Ann: Update on FDA Meeting for Remestemcel-L in Paediatric GvHD, page-61

My take:

1. Potency assay agreed - check.
2. Data to support in vitro immunomodulatory activity of Rem-L (SI advised data in hand) - likely check at next meeting (SI is confident).
3. By demonstrating the relevance of the in vitro potency assay to in vivo clinical outcomes (Point 2 above) MSB believes this will suffice in demonstrating Rem-L consistency in their Phase III study (i.e. standardised to identity, strength, quality, purity, and dosage form).

In other words, if SI can check off Point 2 (demonstrating in vitro immunomodulatory activity) then this can be linked to in vivo Phase III clinical outcomes demonstrated, therefore addressing the need for another trial (i.e. no need for another trial).

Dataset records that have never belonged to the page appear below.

/-- What follows a write of a predicate: p0 stays true (R14). -/
theorem writeP_advance (s : State) (p : Nat) (m x : Mask) :
    onlyP s (s.writeP p m x).advance ∧ pHolds s (s.writeP p m x).advance (lanesOf m) p (x.getLsbD ·) := by
  refine ⟨advance_onlyP (writeP_onlyGroup ..) ?_, fun r l hl => ?_⟩
  · rw [writeP_cg]; unfold Group.setP; split <;> exact ⟨_, rfl⟩
  · rw [advance_cg, writeP_cg]
    by_cases hp : p = 0
    · subst hp
      have : ¬(l ∈ lanesOf m ∧ r = 0 ∧ r ≠ 0) := by tauto
      rw [if_neg this]
      rfl
    · by_cases hr : r = p
      · subst hr
        have e : ((s.cg.setP r m x).goOn (s.writeP r m x).succ).pred r = (s.cg.pred r &&& ~~~m) ||| (x &&& m) := by
          simp [Group.pred, Group.goOn, Group.setP, hp]
        rw [e]
        by_cases hm : m.getLsbD l = true
        · rw [if_pos ⟨mem_lanesOf.2 ⟨hl, hm⟩, rfl, hp⟩]
          simp only [BitVec.getLsbD_or, BitVec.getLsbD_and, BitVec.getLsbD_not, hm]
          simp
        · rw [if_neg fun h => hm (mem_lanesOf.1 h.1).2]
          simp only [BitVec.getLsbD_or, BitVec.getLsbD_and, BitVec.getLsbD_not, eq_false_of_ne_true hm]
          simp [hl]
      · have e : ((s.cg.setP p m x).goOn (s.writeP p m x).succ).pred r = s.cg.pred r := by
          simp [Group.pred, Group.goOn, Group.setP, hp, hr]
        rw [e, if_neg (by tauto)]

/-! Copies of v registers. -/

theorem copyLane_shape (old : Group) (d : Nat) (wide : Bool) (g : Group) (c : Source) :
    ∃ x y, old.copyLane d wide g c = { g with v := x, vtag := y } := by
  cases wide <;> exact ⟨_, _, rfl⟩

theorem copyLanes_shape (old : Group) (cs : List Source) (d : Nat) (wide : Bool) (g : Group) :
    ∃ x y, cs.foldl (old.copyLane d wide) g = { g with v := x, vtag := y } := by
  induction cs generalizing g with
  | nil => exact ⟨_, _, rfl⟩
  | cons c r ih =>
    obtain ⟨x, y, h⟩ := copyLane_shape old d wide g c
    obtain ⟨x', y', h'⟩ := ih (old.copyLane d wide g c)
    exact ⟨x', y', by rw [List.foldl_cons, h', h]⟩

theorem copyLane_reads (old g : Group) (d : Nat) (wide : Bool) (c : Source) (r l : Nat) (h : c.lane < 32) (h' : l < 32) :
    ((old.copyLane d wide g c).vreg r l, (old.copyLane d wide g c).vTagged r l) =
      if l = c.lane ∧ r = d then (old.vreg c.reg c.from_, old.vTagged c.reg c.from_)
      else if l = c.lane ∧ wide = true ∧ r = d + 1 then (old.vreg (c.reg + 1) c.from_, old.vTagged (c.reg + 1) c.from_)
      else (g.vreg r l, g.vTagged r l) := by
  cases wide <;>
    simp only [Group.copyLane, Bool.false_eq_true, if_true, if_false, setVT_vreg _ _ _ _ _ _ _ h h',
      setVT_vTagged _ _ _ _ _ _ _ h h', true_and, false_and, and_false] <;>
    split_ifs <;> simp_all

/-- What a group reads after copies of registers, all sources read before any write. -/
theorem copyLanes_reads (old : Group) (lanes : List Nat) (src from_ : Nat → Nat) (d : Nat) (wide : Bool) (g : Group)
    (r l : Nat) (hl : l < 32) (h : ∀ k ∈ lanes, k < 32) :
    let t := (lanes.map fun k => (⟨k, src k, from_ k⟩ : Source)).foldl (old.copyLane d wide) g
    (t.vreg r l, t.vTagged r l) =
      if l ∈ lanes ∧ r = d then (old.vreg (src l) (from_ l), old.vTagged (src l) (from_ l))
      else if l ∈ lanes ∧ wide = true ∧ r = d + 1 then
        (old.vreg (src l + 1) (from_ l), old.vTagged (src l + 1) (from_ l))
      else (g.vreg r l, g.vTagged r l) := by
  induction lanes generalizing g with
  | nil => simp
  | cons k ks ih =>
    have hk : k < 32 := h k (by simp)
    have ih' := ih (old.copyLane d wide g ⟨k, src k, from_ k⟩) fun j hj => h j (by simp [hj])
    simp only [List.map_cons, List.foldl_cons] at ih' ⊢
    rw [ih', copyLane_reads old g d wide ⟨k, src k, from_ k⟩ r l hk hl]
    simp only [List.mem_cons]
    split_ifs <;> simp_all

/-- What follows a copy of v registers. -/
theorem copyV_advance (s : State) (lanes : List Nat) (d : Nat) (wide : Bool) (src from_ : Nat → Nat)
    (h : ∀ l ∈ lanes, l < 32) :
    onlyV s (s.copyV d wide (lanes.map fun l => ⟨l, src l, from_ l⟩)).advance ∧
      vCopies s (s.copyV d wide (lanes.map fun l => ⟨l, src l, from_ l⟩)).advance lanes d wide src from_ := by
  refine ⟨advance_onlyV (onlyGroup_poison (onlyGroup_setCg (onlyGroup_refl s) _) _) ?_, fun r l hl => ?_⟩
  · rw [State.copyV, State.cleanV, show ∀ (u : State) p, State.cg { u with poison := p } = u.cg from fun _ _ => rfl, setCg_cg]
    exact copyLanes_shape ..
  · rw [advance_cg, State.copyV, State.cleanV, show ∀ (u : State) p, State.cg { u with poison := p } = u.cg from fun _ _ => rfl,
      setCg_cg]
    exact copyLanes_reads s.cg lanes src from_ d wide s.cg r l hl h

end Sys2Proof.Machine
end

This checks off the CRL points previously:
* Potency assay (agreed in announcement)
* Another trial (probably not needed if SI can demonstrate Point 2 and authorities agree Point 2 can be linked to actual clinical outcomes via way of standardised measures of strength, purity etc.

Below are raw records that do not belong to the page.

/-! The shapes of the family: with fine operands each completes with its value and its frame. -/

/-- A uniform form reads the same in every lane (R117). -/
theorem readInt_uniform {uni : Bool} (h : uni = true) (g : Group) (wide : Bool) (r : Reg) (l l' : Nat) :
    g.readInt uni wide r l = g.readInt uni wide r l' := by
  subst h
  rfl

theorem intBin_holds (s : State) (g : Guard) (o : IntBin) (amount : Bool) (f : Nat → Nat → Nat → Nat)
    (h : s.fine g
      [opInt o.uni o.b (is64 o.ty && !amount) true, opInt o.uni o.a (is64 o.ty) true,
        opInt o.uni o.d (is64 o.ty) false]) :
    ∃ t, s.intBin g o amount f = .next t ∧
      intHolds s t g o.uni o.d (is64 o.ty) fun l =>
        f (tyBits o.ty) (s.cg.readInt o.uni (is64 o.ty) o.a l)
          (s.cg.readInt o.uni (is64 o.ty && !amount) o.b l) :=
  intOp_holds s g o.uni _ o.d _ _ _ h (fun _ => rfl) fun hu l l' => by
    rw [readInt_uniform hu s.cg _ o.a l l', readInt_uniform hu s.cg _ o.b l l']

theorem intImm_holds (s : State) (g : Guard) (o : IntImm) (n : Nat) (f : Nat → Nat → Nat → Nat)
    (h : s.fine g [opInt o.uni o.a (is64 o.ty) true, opInt o.uni o.d (is64 o.ty) false]) :
    ∃ t, s.intImm g o n f = .next t ∧
      intHolds s t g o.uni o.d (is64 o.ty) fun l =>
        f (tyBits o.ty) (s.cg.readInt o.uni (is64 o.ty) o.a l) n :=
  intOp_holds s g o.uni _ o.d _ _ _ h (fun _ => rfl) fun hu l l' => by
    rw [readInt_uniform hu s.cg _ o.a l l']

theorem intUn_holds (s : State) (g : Guard) (o : IntUn) (count : Bool) (f : Nat → Nat → Nat)
    (h : s.fine g [opInt o.uni o.a (is64 o.ty) true, opInt o.uni o.d (is64 o.ty && !count) false]) :
    ∃ t, s.intUn g o count f = .next t ∧
      intHolds s t g o.uni o.d (is64 o.ty && !count) fun l =>
        f (tyBits o.ty) (s.cg.readInt o.uni (is64 o.ty) o.a l) :=
  intOp_holds s g o.uni _ o.d _ _ _ h (fun _ => rfl) fun hu l l' => by
    rw [readInt_uniform hu s.cg _ o.a l l']

/-! Each row of the tables is its shape with its value. -/

theorem exec_intRow : ∀ row ∈ Claims.intRows, ∀ (s : State) (g : Guard) (o : IntBin),
    exec (row.ins g o) s = s.intBin g o row.amount (row.val (Ty.signed o.ty)) := by
  simp only [Claims.intRows, List.forall_mem_cons, List.not_mem_nil, false_imp_iff, implies_true, and_true]
  and_intros <;> exact fun _ _ _ => rfl

theorem exec_immRow : ∀ row ∈ Claims.immRows, ∀ (s : State) (g : Guard) (o : IntImm),
    exec (row.ins g o) s = s.intImm g o (row.imm (tyBits o.ty) o.imm) (row.val (Ty.signed o.ty)) := by
  simp only [Claims.immRows, List.forall_mem_cons, List.not_mem_nil, false_imp_iff, implies_true, and_true]
  and_intros <;> exact fun _ _ _ => rfl

theorem exec_neg (s : State) (g : Guard) (o : IntUn) :
    exec (.neg g o) s = s.intUn g o false fun w a => wrapTo w (-(a : Int)) := by
  simp only [← intSub_zero]
  rfl

theorem exec_unRow : ∀ row ∈ Claims.unRows, ∀ (s : State) (g : Guard) (o : IntUn),
    exec (row.ins g o) s = s.intUn g o row.count row.val := by
  simp only [Claims.unRows, List.forall_mem_cons, List.not_mem_nil, false_imp_iff, implies_true, and_true]
  refine ⟨exec_neg, ?_⟩
  and_intros <;> exact fun _ _ _ => rfl

/-! The clauses of integer arithmetic. -/

theorem integerTwoSourceResults : Claims.IntegerTwoSourceResults := fun row hrow s g o h => by
  rw [exec_intRow row hrow]
  exact intBin_holds s g o row.amount _ h

theorem integerImmediateResults : Claims.IntegerImmediateResults := fun row hrow s g o h => by
  rw [exec_immRow row hrow]
  exact intImm_holds s g o _ _ h

theorem integerOneSourceResults : Claims.IntegerOneSourceResults := fun row hrow s g o h => by
  rw [exec_unRow row hrow]
  exact intUn_holds s g o row.count _ h

theorem divisionResults : Claims.DivisionResults := fun s g o h => by
  have hf (f : Nat → Nat → Nat → Nat) :=
    intBin_holds s g o false f (by simpa only [Bool.not_false, Bool.and_true] using h)
  simp only [Bool.not_false, Bool.and_true] at hf
  constructor
  · have hdiv := hf (intDiv (Ty.signed o.ty))
    simp only [intDiv_eq] at hdiv
    exact hdiv
  · exact hf (intRem (Ty.signed o.ty))

theorem multiplyAddResult : Claims.MultiplyAddResult := fun s g o h =>
  intOp_holds s g o.uni _ o.d _ _ _ h (fun _ => intAdd_intMul ..) fun hu l l' => by
    simp only [readInt_uniform hu s.cg _ _ l l']

/-- Settles O1: every row is its shape with the rule's value; the shapes complete with their frames. -/
theorem integerArithmetic : Obligations.IntegerArithmetic :=
  ⟨integerTwoSourceResults, integerImmediateResults, integerOneSourceResults, divisionResults, multiplyAddResult⟩

/-- Settles O2: each instruction is the shared shape with the value of its rule. -/
theorem integerOtherResults : Obligations.IntegerOtherResults := by
  unfold Obligations.IntegerOtherResults
  refine ⟨fun s g o h => ?bfx, fun s g o h => ?bfi, fun s g o h => ?prmt, fun s g o h => ?lea, fun s g o h => ?cvt,
    fun s g o h => ?movi⟩
  case bfx =>
    exact intOp_holds s g o.uni _ o.d _ _ _ h (fun _ => intBfx_eq ..) fun hu l l' => by
      simp only [readInt_uniform hu s.cg _ _ l l']
  case bfi =>
    exact intOp_holds s g o.uni _ o.d _ _ _ h (fun _ => intBfi_eq ..) fun hu l l' => by
      simp only [readInt_uniform hu s.cg _ _ l l']
  case prmt =>
    exact intOp_holds s g o.uni _ o.d _ _ _ h (fun _ => intPrmt_eq ..) fun hu l l' => by
      simp only [readInt_uniform hu s.cg _ _ l l']
  case lea =>
    exact intOp_holds s g o.uni _ o.d _ _ _ h (fun _ => rfl) fun hu l l' => by
      simp only [readInt_uniform hu s.cg _ _ l l']
  case cvt =>
    exact intOp_holds s g false _ o.d _ _ _ h (fun _ => intCvt_eq ..) fun hu => absurd hu Bool.false_ne_true
  case movi =>
    exact intOp_holds s g o.uni _ o.d _ _ _ h (fun _ => rfl) fun _ _ _ => rfl

end Sys2Proof.Machine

From memory our trials were based on different products so to say. Initial Rem-L and then improved Rem-L after manufacturing improvements - resulting in product being more effective. Therefore not all our data compares apples to apples so to say (may make the FDA uncomfortable). It seems SI has addressed this by comparing patient outcomes on the two different batches and found the improved Rem-L had better patient results (and now has potency data to support this finding). From memory phase III primarily used improved Rem-L after manufacturing improvements (and a smaller amount of the older product pre-manufacturing improvements).

IMO it is this improved potency Rem-L data post-manufacturing improvements that SI now has in hand after further interrogation of the trial data (which goes a long way to explaining why the Phase III data in phase III is superior to former trials (when looking at the under 18 population only) and is about to present this to FDA/OTAT to justify that the improved efficacy is meaningful and the primary reason for better in vivo activity (as a result of manufacturing improvements). The way I read the announcement is that if this can be accepted then the FDA/OTAT will not need another trial before BLA re-submission and potential approval.

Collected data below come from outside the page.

-- ==== Sys2Proof/Word.lean ====
section
/-! DEFINITION. The word types of the block (00_scope.md R6, R8, R9): every register, memory byte and
field is an unsigned bit vector of the width the spec gives it; indexes into a register file or the
keypad are bounded numbers. -/

namespace Sys2Proof

/-- 8 bits: a general register, a timer, the stack pointer, a memory byte, an immediate kk. -/
abbrev Byte := BitVec 8

/-- 16 bits: pc, I, a stack cell, an opcode. -/
abbrev Word := BitVec 16

/-- 64 bits: one framebuffer row, bit 63 the leftmost pixel (R33). -/
abbrev Row := BitVec 64

/-- 12 bits: the address field nnn (R7, R71). -/
abbrev Addr := BitVec 12

/-- 4 bits: the group nibble g and the count n (R71). -/
abbrev Nibble := BitVec 4

/-- The number of a general register V0..VF (R21). -/
abbrev Reg := Fin 16

/-- The number of a hex key 0x0..0xF (R34). -/
abbrev Key := Fin 16

/-- The register that doubles as the flags register (R22). -/
def flagReg : Reg := 15

end Sys2Proof
end

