-- ==== Sys2Proof/Machine/IndexMemory.lean ====
section
/-! DEFINITION. Index register and memory instructions (43_index_memory.md R140 to R146). -/

namespace Sys2Proof.Machine

/-- LD I, addr (R140). -/
def execLdI (nnn : Addr) (s : State) : Result := .next (s.setI (addrWord nnn)).advance

/-- ADD I, Vx: mod 2^16, no flag (R141). -/
def execAddI (x : Reg) (s : State) : Result :=
  .next (s.setI (s.i + byteWord (s.getV x))).advance

/-- LD F, Vx: I <- Vx * 5 (R142). -/
def execLdF (x : Reg) (s : State) : Result := .next (s.setI (glyphAddr (s.getV x))).advance

/-- LD B, Vx: three decimal digits from I upward, each write checked (R143). -/
def execLdB (x : Reg) (s : State) : Result :=
  .next (s.setMem (s.mem.storeBounded s.base (bcdDigits (s.getV x)))).advance

/-- LD [I], Vx: V0..VF from I upward, as far as the memory goes; x is ignored, I unchanged (R144). -/
def execStoreRegs (_x : Reg) (s : State) : Result :=
  .next (s.setMem (s.mem.storeBounded s.base s.v.toList)).advance

/-- LD Vx, [I]: V0..VF from I upward, as far as the memory goes; x is ignored, I unchanged (R145). -/
def execLoadRegs (_x : Reg) (s : State) : Result := .next (s.setRegs (loadedRegs s)).advance

end Sys2Proof.Machine
end

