-- ==== Sys2Proof/Machine/Ports.lean ====
section
/-! DEFINITION. The block's output ports (60_exceptions.md R213): what the render agent, the display sink
and the caller read. Reading changes no state (44_display.md R168), so each is a function of a state
between two steps, which are the moments at which the sink may read (D29); log entry 12. -/

namespace Sys2Proof.Machine

/-- The framebuffer snapshot: FB[0..31] copied in one section (R168). -/
def State.snapshot (s : State) : Vector Row 32 := s.fb

/-- The pixel at row r, column c: bit 63 - c of FB[r] (R33, R161). -/
def State.pixel (s : State) (r : Fin 32) (c : Fin 64) : Bool := s.fb[r.val].getLsbD (63 - c.val)

/-- The timer state exported to the display sink: DT and ST (R213, D28). -/
def State.timerState (s : State) : Byte × Byte := (s.dt, s.st)

/-- The latched keys exported to the display sink (R213). -/
def State.latchedKeys (s : State) : Vector Byte 16 := s.key

/-- The error output to the caller: the record of a halted block (R206, R217). -/
def State.errorOutput (s : State) : Option ErrRecord :=
  match s.status with
  | .halted err => some err
  | _ => none

/-- The spec's numeric cause codes (R200, D25). -/
def ErrKind.code : ErrKind → Nat
  | .programCounterOutOfBounds => 1
  | .invalidInstruction => 2
  | .stackOverflow => 3
  | .memoryOutOfBounds => 4

end Sys2Proof.Machine
end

Good news if SI has data on hand to support POINT 2 above (sounds like he does) and (FDA/OTAT accepts linkage between POINT 2 above and POINT 3 - makes sense in theory - improved product biomarkers lead to better in vivo outcomes - and FDA/OTAT comforted that the improved manufacturing process is the reason the results were better in Phase III - and therefore outcomes not an inconsistency with other trials ).

Therefore this will address the need for another trial requested in BLA - in other words if above points can be established then SI believes there is no need for another trial.